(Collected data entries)

-- ==== Sys2Proof/Laws/Exec.lean ====
section
/-! SUPPORT. What each request does, one equation per instruction over the shared operations, and what any request
can do at all. -/

namespace Sys2Proof.Machine

/-- What a request returned, from the state it left. -/
theorem finish_returned {u s : State} {r : Except ReqFault Result} {v : Result}
    (h : finish u r = .next (s.respond (.ok v))) : r = .ok v := by
  cases r with
  | ok a =>
    have := congrArg State.response (Host.Outcome.next.inj h)
    simpa using this
  | error e =>
    have := congrArg State.response (Host.Outcome.next.inj h)
    simp at this

/-- What a request raised, from the state it left. -/
theorem finish_raised {u s : State} {r : Except ReqFault Result} {f : ReqFault}
    (h : finish u r = .next (s.raise f)) : r = .error f := by
  cases r with
  | ok a =>
    have := congrArg State.response (Host.Outcome.next.inj h)
    simp at this
  | error e =>
    have := congrArg State.response (Host.Outcome.next.inj h)
    simpa using this

theorem exec_sb (p : ChannelSet) (s : State) : exec (.sb p) s = finish s (.ok (.frame (sbFrame p))) := rfl

theorem exec_sw (p : ChannelSet) (s : State) : exec (.sw p) s = finish s (.ok (.frame (swFrame p))) := rfl

theorem exec_sm (p : ChannelSet) (s : State) : exec (.sm p) s = finish s (.ok (.frame (smFrame p))) := rfl

theorem exec_rm (p : ChannelSet) (s : State) : exec (.rm p) s = finish s (.ok (.frame (rmFrame p))) := rfl

theorem exec_rr (addr : Byte) (s : State) : exec (.rr addr) s = finish s (frameResult (rrFrame addr)) := rfl

theorem exec_wr (addr : Byte) (data : Word16) (s : State) :
    exec (.wr addr data) s = finish s (frameResult (wrFrame addr data)) := rfl

theorem exec_ex (s : State) : exec .ex s = finish s (.ok (.frame exFrame)) := rfl

theorem exec_hr (s : State) : exec .hr s = finish s (.ok (.frame hrFrame)) := rfl

theorem exec_hs (s : State) : exec .hs s = finish s (.ok (.frame hsFrame)) := rfl

theorem exec_rt (s : State) : exec .rt s = finish s (.ok (.frame rtFrame)) := rfl

theorem exec_fget (addr : Byte) (word : Word16) (idx : BitVec 5) (s : State) :
    exec (.fget addr word idx) s = finish s (fget addr word idx) := rfl

theorem exec_fset (addr : Byte) (word : Word16) (idx : BitVec 5) (value : Word16) (s : State) :
    exec (.fset addr word idx value) s = finish s (fset addr word idx value) := rfl

theorem exec_dgain (addr : Byte) (word : Word16) (s : State) :
    exec (.dgain addr word) s = finish s (withTag addr 0x00#8 (.ok (.gain (gainOf word)))) := rfl

theorem exec_dtcmp (addr : Byte) (word : Word16) (s : State) :
    exec (.dtcmp addr word) s = finish s (withTag addr 0x01#8 (.ok (.flag (tcmpOf word)))) := rfl

theorem exec_dhall (addr : Byte) (word : Word16) (s : State) :
    exec (.dhall addr word) s = finish s (withTag addr 0x00#8 (.ok (.hall (hallOf word)))) := rfl

theorem exec_dzser (addr : Byte) (word : Word16) (s : State) :
    exec (.dzser addr word) s = finish s (withTag addr 0x00#8 (.ok (.flag (zseriesOf word)))) := rfl

theorem exec_dbist (addr : Byte) (word : Word16) (s : State) :
    exec (.dbist addr word) s = finish s (withTag addr 0x00#8 (.ok (.flag (bistOf word)))) := rfl

theorem exec_dres (addr : Byte) (word : Word16) (s : State) :
    exec (.dres addr word) s = finish s (withTag addr 0x02#8 (.ok (.resolutions (resXOf word) (resYOf word) (resZOf word)))) := rfl

theorem exec_egain (addr : Byte) (word : Word16) (gain : Byte) (s : State) :
    exec (.egain addr word gain) s = finish s (egain addr word gain) := rfl

theorem exec_etcmp (addr : Byte) (word : Word16) (b : Bool) (s : State) :
    exec (.etcmp addr word b) s = finish s (withTag addr 0x01#8 (.ok (.word (setBit word 10 b)))) := rfl

theorem exec_ezser (addr : Byte) (word : Word16) (b : Bool) (s : State) :
    exec (.ezser addr word b) s = finish s (withTag addr 0x00#8 (.ok (.word (setBit word 7 b)))) := rfl

theorem exec_ebist (addr : Byte) (word : Word16) (b : Bool) (s : State) :
    exec (.ebist addr word b) s = finish s (withTag addr 0x00#8 (.ok (.word (setBit word 8 b)))) := rfl

theorem exec_snapq (s : State) : exec .snapq s = finish s (.ok (.snapshot (shownSnap s.snap))) := rfl

theorem exec_cmdenc (base : Byte) (chans : ChannelSet) (addr : Byte) (data : Word16) (s : State) :
    exec (.cmdenc base chans addr data) s = finish s (frameResult (commandFrame base chans addr data)) := rfl

theorem exec_stdec (b : Byte) (s : State) : exec (.stdec b) s = finish s (.ok (.status (statusFields b))) := rfl

theorem exec_rmdec (chans : ChannelSet) (b : List Byte) (s : State) :
    exec (.rmdec chans b) s = finish s (rmDecode chans b) := rfl

theorem exec_rrdec (b : List Byte) (s : State) : exec (.rrdec b) s = finish s (rrDecode b) := rfl

theorem exec_s1dec (b : List Byte) (s : State) : exec (.s1dec b) s = finish s (s1Decode b) := rfl

theorem exec_conv (chans : ChannelSet) (raw : RawSample) (s : State) :
    exec (.conv chans raw) s = finish s (fieldResult (convert Config.convParams s.snap chans raw)) := rfl

theorem exec_ser (m : Message) (s : State) : exec (.ser m) s = finish s (bytesResult (serialize m)) := rfl

theorem exec_deser (d : List Byte) (s : State) : exec (.deser d) s = finish s (messageResult (deserialize d)) := rfl

theorem exec_cenc (b : List Byte) (s : State) : exec (.cenc b) s = finish s (bytesResult (cobsEncode b)) := rfl

theorem exec_cdec (c : List Byte) (s : State) : exec (.cdec c) s = finish s (bytesResult (cobsDecode c)) := rfl

theorem exec_snapcap (w0 w1 w2 tref : Word16) (s : State) : exec (.snapcap w0 w1 w2 tref) s =
    .next (State.respond { s with snap := captureSnap w0 w1 w2 tref } (.ok (.flag (hallOf w0).isSome))) := rfl

theorem exec_fwrite (f : List Byte) (s : State) : exec (.fwrite f) s = writeFrame f .none s := rfl

theorem exec_fread (s : State) :
    exec .fread s = finish s.afterRead (messageResult (messageOfAnswer s.sourceChoice)) := rfl

/-- The frame of a payload of SER: it always fits (R250, R252). -/
theorem length_cobs_short {b : List Byte} (h : b.length ≤ 253) : (cobs b).length = b.length + 1 := by
  have key : ∀ (b blk : List Byte), blk.length + b.length ≤ 253 →
      (cobsFrom blk b).length = blk.length + b.length + 1 := by
    intro b
    induction b with
    | nil => intro blk _; simp [cobsFrom]
    | cons x xs ih =>
      intro blk hl
      simp only [List.length_cons] at hl
      rw [cobsFrom]
      split
      · simp only [List.cons_append, List.length_cons, List.length_append]
        rw [ih [] (by simp; omega)]
        simp
      · rw [if_neg (by omega), ih _ (by simp; omega)]
        simp; omega
  rw [cobs_eq, key b [] (by simpa using h)]
  simp

/-- SER and CENC of a Message never fault: the frame is COBS of the payload and a zero (R266). -/
theorem frameOf_eq (m : Message) : frameOf m = .ok (cobs (payloadOf m) ++ [0#8]) := by
  have h := (length_payloadOf_bounds m).2
  have hc := length_cobs_short (b := payloadOf m) (by omega)
  simp only [frameOf, serialize_eq, bind, Except.bind, cobsEncode]
  rw [if_neg (by simp [Config.frameBufLen, hc]; omega)]

theorem exec_msgtx (m : Message) (s : State) : exec (.msgtx m) s =
    writeFrame (cobs (payloadOf m) ++ [0#8])
      (.written (BitVec.ofNat 8 (cobs (payloadOf m) ++ [0#8]).length)) s := by
  simp only [exec, execMsgtx, frameOf_eq]

/-- What a request can do: capture the snapshot; offer a frame to the sink; read the source; or answer and change
nothing but the response port. -/
theorem exec_cases (i : Instr) (s : State) :
    (∃ w0 w1 w2 tref, i = .snapcap w0 w1 w2 tref) ∨ (∃ f r, exec i s = writeFrame f r s) ∨ i = .fread ∨
      ∃ r, exec i s = .next (s.respond r) := by
  cases i
  case snapcap => exact .inl ⟨_, _, _, _, rfl⟩
  case fwrite f => exact .inr (.inl ⟨f, .none, rfl⟩)
  case fread => exact .inr (.inr (.inl rfl))
  case msgtx m => exact .inr (.inl ⟨_, _, exec_msgtx m s⟩)
  case sb => exact .inr (.inr (.inr ⟨_, (exec_sb _ _).trans (finish_eq _ _)⟩))
  case sw => exact .inr (.inr (.inr ⟨_, (exec_sw _ _).trans (finish_eq _ _)⟩))
  case sm => exact .inr (.inr (.inr ⟨_, (exec_sm _ _).trans (finish_eq _ _)⟩))
  case rm => exact .inr (.inr (.inr ⟨_, (exec_rm _ _).trans (finish_eq _ _)⟩))
  case rr => exact .inr (.inr (.inr ⟨_, (exec_rr _ _).trans (finish_eq _ _)⟩))
  case wr => exact .inr (.inr (.inr ⟨_, (exec_wr _ _ _).trans (finish_eq _ _)⟩))
  case ex => exact .inr (.inr (.inr ⟨_, (exec_ex _).trans (finish_eq _ _)⟩))
  case hr => exact .inr (.inr (.inr ⟨_, (exec_hr _).trans (finish_eq _ _)⟩))
  case hs => exact .inr (.inr (.inr ⟨_, (exec_hs _).trans (finish_eq _ _)⟩))
  case rt => exact .inr (.inr (.inr ⟨_, (exec_rt _).trans (finish_eq _ _)⟩))
  case fget => exact .inr (.inr (.inr ⟨_, (exec_fget _ _ _ _).trans (finish_eq _ _)⟩))
  case fset => exact .inr (.inr (.inr ⟨_, (exec_fset _ _ _ _ _).trans (finish_eq _ _)⟩))
  case dgain => exact .inr (.inr (.inr ⟨_, (exec_dgain _ _ _).trans (finish_eq _ _)⟩))
  case dtcmp => exact .inr (.inr (.inr ⟨_, (exec_dtcmp _ _ _).trans (finish_eq _ _)⟩))
  case dhall => exact .inr (.inr (.inr ⟨_, (exec_dhall _ _ _).trans (finish_eq _ _)⟩))
  case dzser => exact .inr (.inr (.inr ⟨_, (exec_dzser _ _ _).trans (finish_eq _ _)⟩))
  case dbist => exact .inr (.inr (.inr ⟨_, (exec_dbist _ _ _).trans (finish_eq _ _)⟩))
  case dres => exact .inr (.inr (.inr ⟨_, (exec_dres _ _ _).trans (finish_eq _ _)⟩))
  case egain => exact .inr (.inr (.inr ⟨_, (exec_egain _ _ _ _).trans (finish_eq _ _)⟩))
  case etcmp => exact .inr (.inr (.inr ⟨_, (exec_etcmp _ _ _ _).trans (finish_eq _ _)⟩))
  case ezser => exact .inr (.inr (.inr ⟨_, (exec_ezser _ _ _ _).trans (finish_eq _ _)⟩))
  case ebist => exact .inr (.inr (.inr ⟨_, (exec_ebist _ _ _ _).trans (finish_eq _ _)⟩))
  case snapq => exact .inr (.inr (.inr ⟨_, (exec_snapq _).trans (finish_eq _ _)⟩))
  case cmdenc => exact .inr (.inr (.inr ⟨_, (exec_cmdenc _ _ _ _ _).trans (finish_eq _ _)⟩))
  case stdec => exact .inr (.inr (.inr ⟨_, (exec_stdec _ _).trans (finish_eq _ _)⟩))
  case rmdec => exact .inr (.inr (.inr ⟨_, (exec_rmdec _ _ _).trans (finish_eq _ _)⟩))
  case rrdec => exact .inr (.inr (.inr ⟨_, (exec_rrdec _ _).trans (finish_eq _ _)⟩))
  case s1dec => exact .inr (.inr (.inr ⟨_, (exec_s1dec _ _).trans (finish_eq _ _)⟩))
  case conv => exact .inr (.inr (.inr ⟨_, (exec_conv _ _ _).trans (finish_eq _ _)⟩))
  case ser => exact .inr (.inr (.inr ⟨_, (exec_ser _ _).trans (finish_eq _ _)⟩))
  case deser => exact .inr (.inr (.inr ⟨_, (exec_deser _ _).trans (finish_eq _ _)⟩))
  case cenc => exact .inr (.inr (.inr ⟨_, (exec_cenc _ _).trans (finish_eq _ _)⟩))
  case cdec => exact .inr (.inr (.inr ⟨_, (exec_cdec _ _).trans (finish_eq _ _)⟩))

/-- The requests without an effect outside the response answer by their operands alone, but for SNAPQ and CONV, which
read `SNAP`. -/
theorem exec_pure (i : Instr) (h1 : ∀ b, i ≠ .fwrite b) (h2 : ∀ m, i ≠ .msgtx m) (h3 : i ≠ .fread)
    (h4 : ∀ w0 w1 w2 tref, i ≠ .snapcap w0 w1 w2 tref) :
    (∃ r, ∀ s, exec i s = finish s r) ∨ i = .snapq ∨ ∃ chans raw, i = .conv chans raw := by
  cases i
  case fwrite => exact absurd rfl (h1 _)
  case msgtx => exact absurd rfl (h2 _)
  case fread => exact absurd rfl h3
  case snapcap => exact absurd rfl (h4 _ _ _ _)
  case snapq => exact .inr (.inl rfl)
  case conv => exact .inr (.inr ⟨_, _, rfl⟩)
  case sb => exact .inl ⟨_, fun s => exec_sb _ s⟩
  case sw => exact .inl ⟨_, fun s => exec_sw _ s⟩
  case sm => exact .inl ⟨_, fun s => exec_sm _ s⟩
  case rm => exact .inl ⟨_, fun s => exec_rm _ s⟩
  case rr => exact .inl ⟨_, fun s => exec_rr _ s⟩
  case wr => exact .inl ⟨_, fun s => exec_wr _ _ s⟩
  case ex => exact .inl ⟨_, fun s => exec_ex s⟩
  case hr => exact .inl ⟨_, fun s => exec_hr s⟩
  case hs => exact .inl ⟨_, fun s => exec_hs s⟩
  case rt => exact .inl ⟨_, fun s => exec_rt s⟩
  case fget => exact .inl ⟨_, fun s => exec_fget _ _ _ s⟩
  case fset => exact .inl ⟨_, fun s => exec_fset _ _ _ _ s⟩
  case dgain => exact .inl ⟨_, fun s => exec_dgain _ _ s⟩
  case dtcmp => exact .inl ⟨_, fun s => exec_dtcmp _ _ s⟩
  case dhall => exact .inl ⟨_, fun s => exec_dhall _ _ s⟩
  case dzser => exact .inl ⟨_, fun s => exec_dzser _ _ s⟩
  case dbist => exact .inl ⟨_, fun s => exec_dbist _ _ s⟩
  case dres => exact .inl ⟨_, fun s => exec_dres _ _ s⟩
  case egain => exact .inl ⟨_, fun s => exec_egain _ _ _ s⟩
  case etcmp => exact .inl ⟨_, fun s => exec_etcmp _ _ _ s⟩
  case ezser => exact .inl ⟨_, fun s => exec_ezser _ _ _ s⟩
  case ebist => exact .inl ⟨_, fun s => exec_ebist _ _ _ s⟩
  case cmdenc => exact .inl ⟨_, fun s => exec_cmdenc _ _ _ _ s⟩
  case stdec => exact .inl ⟨_, fun s => exec_stdec _ s⟩
  case rmdec => exact .inl ⟨_, fun s => exec_rmdec _ _ s⟩
  case rrdec => exact .inl ⟨_, fun s => exec_rrdec _ s⟩
  case s1dec => exact .inl ⟨_, fun s => exec_s1dec _ s⟩
  case ser => exact .inl ⟨_, fun s => exec_ser _ s⟩
  case deser => exact .inl ⟨_, fun s => exec_deser _ s⟩
  case cenc => exact .inl ⟨_, fun s => exec_cenc _ s⟩
  case cdec => exact .inl ⟨_, fun s => exec_cdec _ s⟩

/-- R201: without a capture CONV answers alike whatever the other fields hold. -/
theorem convert_uncaptured {p : Snap} (h : p.captured = false) (c : Config.ConvParams) (chans : ChannelSet)
    (raw : RawSample) : convert c p chans raw = .error .snapshotAbsent := by
  rw [convert, if_pos h]

end Sys2Proof.Machine
end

### YOUR TASK:
Set aside each line above that includes the string "writeFrame" and report it.

### RESPONSE TO THIS EXERCISE:
theorem exec_fwrite (f : List Byte) (s : State) : exec (.fwrite f) s = writeFrame f .none s := rfl
    writeFrame (cobs (payloadOf m) ++ [0#8])
    (∃ w0 w1 w2 tref, i = .snapcap w0 w1 w2 tref) ∨ (∃ f r, exec i s = writeFrame f r s) ∨ i = .fread ∨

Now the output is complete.